*Instructions to follow*
Please return the lines, both ends included, that run from the one containing "with_reducible apply KeepsW.mkPureGo" to the last line of the data below, exactly and alone.

Content starts

-- ==== Sys2Proof/Laws/KeepsWick.lean ====
section
/-! SUPPORT. What each operation keeps (see `State.Keeps`): Wick instructions, the debug module and the fabric. -/

set_option maxRecDepth 4000

namespace Sys2Proof.Machine

def KeepsW (pq : List Instr) (r : WResult) : Prop :=
  match r with
  | .ok d => State.Keeps pq d.s
  | .error (_, t) => State.Keeps pq t
theorem KeepsW.mkOk {pq : List Instr} {t : State} {j : Option Word} {l : Option (Fin 32 × Word)} (h : State.Keeps pq t) :
    KeepsW pq (.ok ⟨t, j, l⟩) := h
theorem KeepsW.mkGo {pq : List Instr} {t : State} (h : State.Keeps pq t) : KeepsW pq (.ok (WDone.go t)) := h
theorem KeepsW.mkErr {pq : List Instr} {t : State} {x : WExc} (h : State.Keeps pq t) : KeepsW pq (.error (x, t)) := h
theorem KeepsW.mkPure {pq : List Instr} {t : State} {j : Option Word} {l : Option (Fin 32 × Word)} (h : State.Keeps pq t) :
    KeepsW pq (pure ⟨t, j, l⟩) := h
theorem KeepsW.mkPureGo {pq : List Instr} {t : State} (h : State.Keeps pq t) : KeepsW pq (pure (WDone.go t)) := h
theorem KeepsW.bindPair {α : Type} {pq : List Instr} {x : Except (WExc × State) (α × State)} {k : α × State → WResult}
    (he : ∀ e t, x = .error (e, t) → State.Keeps pq t) (hk : ∀ a t, x = .ok (a, t) → KeepsW pq (k (a, t))) :
    KeepsW pq (x >>= k) := by
  cases x with
  | error e => exact he e.1 e.2 rfl
  | ok a => exact hk a.1 a.2 rfl
theorem KeepsW.bind {pq : List Instr} {x : Except (WExc × State) State} {k : State → WResult}
    (he : ∀ e t, x = .error (e, t) → State.Keeps pq t) (hk : ∀ t, x = .ok t → KeepsW pq (k t)) :
    KeepsW pq (x >>= k) := by
  cases x with
  | error e => exact he e.1 e.2 rfl
  | ok a => exact hk a rfl
theorem KeepsW.mkThrow {pq : List Instr} {t : State} {x : WExc} (h : State.Keeps pq t) : KeepsW pq (throw (x, t)) := h
theorem KeepsW.throwBind {α : Type} {pq : List Instr} {t : State} {x : WExc} {k : α → WResult} (h : State.Keeps pq t) :
    KeepsW pq ((throw (x, t) : Except (WExc × State) α) >>= k) := h
theorem KeepsW.ok {pq : List Instr} {x : WResult} {d : WDone} {G : Prop} (e : x = .ok d)
    (h : KeepsW pq x) (k : State.Keeps pq d.s → G) : G := k (by rw [e] at h; exact h)
theorem KeepsW.err {pq : List Instr} {x : WResult} {d : WExc} {t : State} {G : Prop} (e : x = .error (d, t))
    (h : KeepsW pq x) (k : State.Keeps pq t → G) : G := k (by rw [e] at h; exact h)
theorem State.wRegRead_keepsP {pq : List Instr} {s : State} {c : Fin 13} {a : Nat} {peek : Bool} (hs : State.Keeps pq s) :
    State.Keeps pq (State.wRegRead s c a peek).2 := by
  unfold State.wRegRead
  repeat' first
    | with_reducible assumption
    | with_reducible apply State.busRead_keepsP
    | (with_reducible refine State.busRead_keepsE (by with_reducible assumption) ?_)
    | with_reducible apply KeepsW.mkGo
    | with_reducible apply KeepsW.mkPureGo
    | with_reducible apply KeepsW.mkOk
    | with_reducible apply KeepsW.mkPure
    | with_reducible apply KeepsW.mkErr
    | with_reducible apply KeepsW.mkThrow
    | with_reducible apply KeepsW.throwBind
    | with_reducible apply KeepsW.bindPair
    | with_reducible apply KeepsW.bind
    | intro _
theorem State.wRegRead_keepsE {pq : List Instr} {s : State} {c : Fin 13} {a : Nat} {peek : Bool} {tv2 v1} (e : State.wRegRead s c a peek = (v1, tv2)) (hs : State.Keeps pq s) :
    State.Keeps pq tv2 := by
  have h := State.wRegRead_keepsP (s := s) (c := c) (a := a) (peek := peek) hs 
  rw [e] at h; exact h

Content ends

*Answer section*
    | with_reducible apply KeepsW.mkPureGo
    | with_reducible apply KeepsW.mkOk
    | with_reducible apply KeepsW.mkPure
    | with_reducible apply KeepsW.mkErr
    | with_reducible apply KeepsW.mkThrow
    | with_reducible apply KeepsW.throwBind
    | with_reducible apply KeepsW.bindPair
    | with_reducible apply KeepsW.bind
    | intro _
theorem State.wRegRead_keepsE {pq : List Instr} {s : State} {c : Fin 13} {a : Nat} {peek : Bool} {tv2 v1} (e : State.wRegRead s c a peek = (v1, tv2)) (hs : State.Keeps pq s) :
    State.Keeps pq tv2 := by
  have h := State.wRegRead_keepsP (s := s) (c := c) (a := a) (peek := peek) hs 
  rw [e] at h; exact h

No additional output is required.